Deforestation, the destruction of mass quantities of foliage is one of the biggest problems that face our generation as 55% of all trees have disappeared.
With swaths half the size of England being lost every year, thousands of species of animals are beocming endangered with no home, shelter or food.
Our reporter, who has been looking into the story, has shared a feature on the harrowing experience of deforestation from the point of view of the tree itself as if it was a conscious being.
What is this, the thing that I am. What are these green things perched upon my many arms. Why is this gritty brown stuff covering my many legs. Why do the squirrels scatter up and down my body, and the birds nestle in my wild hair? And most importantly, why do the walkers hate me.
I grew up hundreds of years ago, with all my brothers and sisters, cousins, friends and neighbours in the rich brown earth, feeding on sunlight and clear drops as I rise above the horizon and stretch out my many arms and shake the many green things that protrude from them.
I was everywhere. All over this spherical object upon which i grow. Sometimes I am in hot weather. Where scaly, slithery things hang down from my many arms and colourful feathered birds swoop and dive around me. Sometimes I am in cold places, where the green become brown and drop mercilessly to the dead floor, and the black and white badgery things come shuffling and sniffling round my cracked, old and wrinkly trunk. I was everywhere.
Today I am not so much, I do not see so many places. I do not hear so many noises. I do not feel so many paws and claws and scales and trails all up and down my body. I used to see the whole world and now i only see 30% of it. And there is one reason for this. The walkers came.

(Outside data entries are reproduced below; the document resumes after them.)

/-- A matrix stage (R406), its coefficients from word `w`, its offsets from word `o`. -/
def PipeJob.matrix (j : PipeJob) (w o : Nat) (p : Pix) : Pix :=
  let m := fun k => sext 16 (j.col (w + k / 2) (16 * (k % 2) + 15) (16 * (k % 2)))
  let out := fun i => clamp16 ((m (3 * i) * p.c0 + m (3 * i + 1) * p.c1 + m (3 * i + 2) * p.c2 + 2048) / 4096
    + sext 17 (j.col (o + i) 16 0))
  ⟨out 0, out 1, out 2⟩

/-- The tone curve of one channel (R407). -/
def PipeJob.tone (j : PipeJob) (i : Nat) (x : Int) : Int :=
  let k := x.toNat / 256
  j.curve i k + ((j.curve i (k + 1) - j.curve i k) * (x.toNat % 256 : Nat) + 128) / 256

/-- The pixel after stage 6, as a tap T2 writes it; YUV422 has entered at stage 9. -/
def PipeJob.tap2 (j : PipeJob) (i k : Nat) : Pix :=
  if dtRaw j.dt then j.matrix 16 21 (j.demosaic i k)
  else
    let d := j.rows.getD i []
    let p : Pix := if linePixels j.dt d.length ≤ j.x0 + k then ⟨0, 0, 0⟩ else colourCode j.dt d (j.x0 + k)
    if j.dt = 0x24 then j.matrix 16 21 p else p

/-- The pixel after stage 8. -/
def PipeJob.stage8 (j : PipeJob) (i k : Nat) : Pix :=
  let p := j.tap2 i k
  if j.dt = 0x1E then p
  else j.matrix 24 29 (if j.col 0 9 9 = 0 then p else ⟨j.tone 0 p.c0, j.tone 1 p.c1, j.tone 2 p.c2⟩)

/-- Stages 9 and 10: the downscaled and flipped sample (R408). -/
def PipeJob.scaled (j : PipeJob) (ch r q : Nat) : Int :=
  let q' := if j.flip then j.outW - 1 - q else q
  let sum := ((List.range (j.f * j.f)).map fun t =>
    (j.stage8 (j.f * r + t / j.f) (j.f * q' + t % j.f)).chan ch).sum
  (sum + ((j.f * j.f / 2 : Nat) : Int)) / ((j.f * j.f : Nat) : Int)

/-- The UINT8 code of R409. -/
def code8 (y : Int) : Int := min 255 ((y + 128) / 256)

/-- Stage 11 of one element (R409). -/
def quantOut (fmt : Nat) (y : Int) : List Byte :=
  let fp := fun (f : FpFmt) => leBytes 2 (if y = 0 then 0 else let r := satFp f y (-16); encodeFp f r.1 r.2.1)
  match fmt with
  | 0 => leBytes 1 (code8 y).toNat
  | 1 => leBytes 1 (toTwos 8 (code8 y - 128))
  | 2 => fp fp16
  | 3 => fp bf16
  | 4 => leBytes 1 (code8 y).toNat
  | _ => leBytes 2 (min 1023 ((y + 32) / 64)).toNat

/-- Whether an output format is YUV 4:2:0. -/
def is420 (fmt : Nat) : Bool := fmt == 4 || fmt == 5

/-- The elements of one output row of a plane; a 4:2:0 chroma row averages 2 × 2 flipped pixels (R409). -/
def PipeJob.outRow (j : PipeJob) (p r : Nat) : List Byte :=
  if is420 j.fmt && p != 0 then
    ((List.range (j.outW / 2)).map fun q =>
      let s := j.scaled p
      quantOut j.fmt ((s (2 * r) (2 * q) + s (2 * r) (2 * q + 1) + s (2 * r + 1) (2 * q) + s (2 * r + 1) (2 * q + 1) + 2) / 4)).flatten
  else ((List.range j.outW).map fun q => quantOut j.fmt (j.scaled p r q)).flatten

/-- The samples of one tap row of a plane (R412). -/
def PipeJob.tapRow (j : PipeJob) (p i : Nat) : List Byte :=
  ((List.range j.inW).map fun k =>
    leBytes 2 (match j.tap with
      | 1 => j.mosaic i k
      | 2 => j.white i k
      | _ => (j.tap2 i k).chan p).toNat).flatten

/-! Rows in memory. -/

/-- Entry k of channel i of a tone-curve set (R433). -/
def State.curveEntry (s : State) (set i k : Nat) : Int :=
  bits (s.rd (0x8D4000 + 2048 * set + 516 * i + 4 * (k / 2))).toNat (16 * (k % 2) + 15) (16 * (k % 2))

/-- What the stages read for a frame of a stream on context c. -/
def State.pipeJob (s : State) (n c : Nat) (fr : CamFrame) : PipeJob :=
  { dt := s.fget (f_iaStream_dt n), inW := s.ctxInW c, inH := s.ctxInH c, x0 := s.fget (f_ipCtx_x0 0 c) + fr.cx,
    f := s.ctxFactor c, cfa := s.fget (f_ipCtx_cfa 0 c), outW := s.fget (f_ipCtx_out_w 0 c),
    outH := s.fget (f_ipCtx_out_h 0 c), fmt := s.fget (f_ipCtx_out_fmt 0 c), tap := s.fget (f_ipCtx_tap 0 c),
    colour := fr.colour, curve := s.curveEntry (bits (fr.colour.getD 0 0).toNat 13 10), flip := fr.flip, gain := fr.gain,
    rows := fr.rows }

/-- Output rows that the window lines received so far complete (R416). -/
def rowsDone (f outH inH got : Nat) : Nat := if inH ≤ got then outH else min outH ((got - 3) / f)

/-- Write one output row of a plane: elements, or zero codes past `live` rows, then zeros to the 64 B boundary (R410,
R418). -/
def State.writeOut (s : State) (c b : Nat) (j : PipeJob) (p r : Nat) (live : Bool) : State :=
  let d := j.outRow p r
  let line := s.fget (f_ipCtx_out_base_line 0 c) + b * s.fget (f_ipCtx_buffer_stride 0 c) +
    p * s.fget (f_ipCtx_plane_stride 0 c) + r * s.fget (f_ipCtx_out_row_stride 0 c)
  s.deliverTo (s.fget (f_ipCtx_out_target 0 c)) line (pad64 (if live then d else zeros d.length))

/-- Write one tap row of a plane (R412). -/
def State.writeTap (s : State) (c b : Nat) (j : PipeJob) (p i : Nat) (live : Bool) : State :=
  let d := j.tapRow p i
  let stride := s.fget (f_ipCtx_tap_row_stride 0 c)
  let line := s.fget (f_ipCtx_tap_base_line 0 c) + b * s.fget (f_ipCtx_tap_buffer_stride 0 c) + p * stride * j.inH + i * stride
  s.deliverTo (s.fget (f_ipCtx_tap_target 0 c)) line (pad64 (if live then d else zeros d.length))

/-- Write output row r of every plane, with the chroma row that ends there and the tap rows beside it; rows from `live` on
are zero codes. -/
def State.writeRow (s : State) (c b : Nat) (j : PipeJob) (live r : Nat) : State :=
  let ok := decide (r < live)
  let s1 :=
    if is420 j.fmt then
      let s1 := s.writeOut c b j 0 r ok
      if r % 2 = 1 then (s1.writeOut c b j 1 (r / 2) ok).writeOut c b j 2 (r / 2) ok else s1
    else ((s.writeOut c b j 0 r ok).writeOut c b j 1 r ok).writeOut c b j 2 r ok
  if j.tap = 0 then s1
  else
    (List.range j.f).foldl (fun s k =>
      let i := j.f * r + k
      let t := s.writeTap c b j 0 i ok
      if j.tap = 3 then (t.writeTap c b j 1 i ok).writeTap c b j 2 i ok else t) s1

/-- Serve output rows of the oldest frame of a stream's context up to row `upto`; a frame served whole is a sample once
its last line has come. -/
def State.serveRows (s : State) (n upto : Nat) : State :=
  let x := s.stream n
  let c := s.streamCtx n
  match x.piped ++ x.cur.toList with
  | [] => s
  | fr :: _ =>
    let j := s.pipeJob n c fr
    let live := rowsDone j.f j.outH j.inH fr.rows.length
    let s1 := (List.range (upto - fr.served)).foldl (fun s k => s.writeRow c fr.buffer j live (fr.served + k)) s
    let fr1 := { fr with served := max fr.served upto }
    let y := s1.stream n
    match x.piped with
    | [] => s1.setStream n { y with cur := some fr1 }
    | _ :: rest =>
      if j.outH ≤ fr1.served then s1.setStream n { y with piped := rest, ready := y.ready ++ [fr1] }
      else s1.setStream n { y with piped := fr1 :: rest }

I hear the walkers, I hear their voices and I hear their footsteps and I hear their noisy chains. I cannot see them from way above the metropolis, but I know they are there. I feel them.Those are the things that hurt me. Whenever I hear the footsteps, What I fear all over the world, is that when the footsteps stop, the chains will come.
I feel the pain of my brothers and sisters and cousins, friends and neighbours. And I hurt all over the world. I want to plead the walkers to stop, but they can’t hear me. They can’t hear me because they wear those noise muffler things. I think that’s so they don’t have to feel the pain too. Because if they could hear me scream, they would.
I am tilting, and tumbling, and falling. For the first time in hundreds of years I can see my many legs. I hit the floor with a thud and it hits me too. For the first time I do not feel so strong. The horizon has fallen on its side and I am confused and scared.
I do not know why this is happening. And as I lay on my side, and the light fades. I think to myself. Why don’t the walkers like me? What if I was different? What if I was square. Like the Square brick things that they emerge from in the mornings. I wonder if they know that while they chose to kill me, I try so desperately to keep them alive. I wonder if they know. Surely they must know.
What was this. The thing that I was. What were these green things perched upon my many arms. Why was this gritty brown stuff covering my many legs. Why can the squirrels no longer scatter up and down my body, and the birds no longer nestle in my wild hair. And most importantly, why did the walkers come.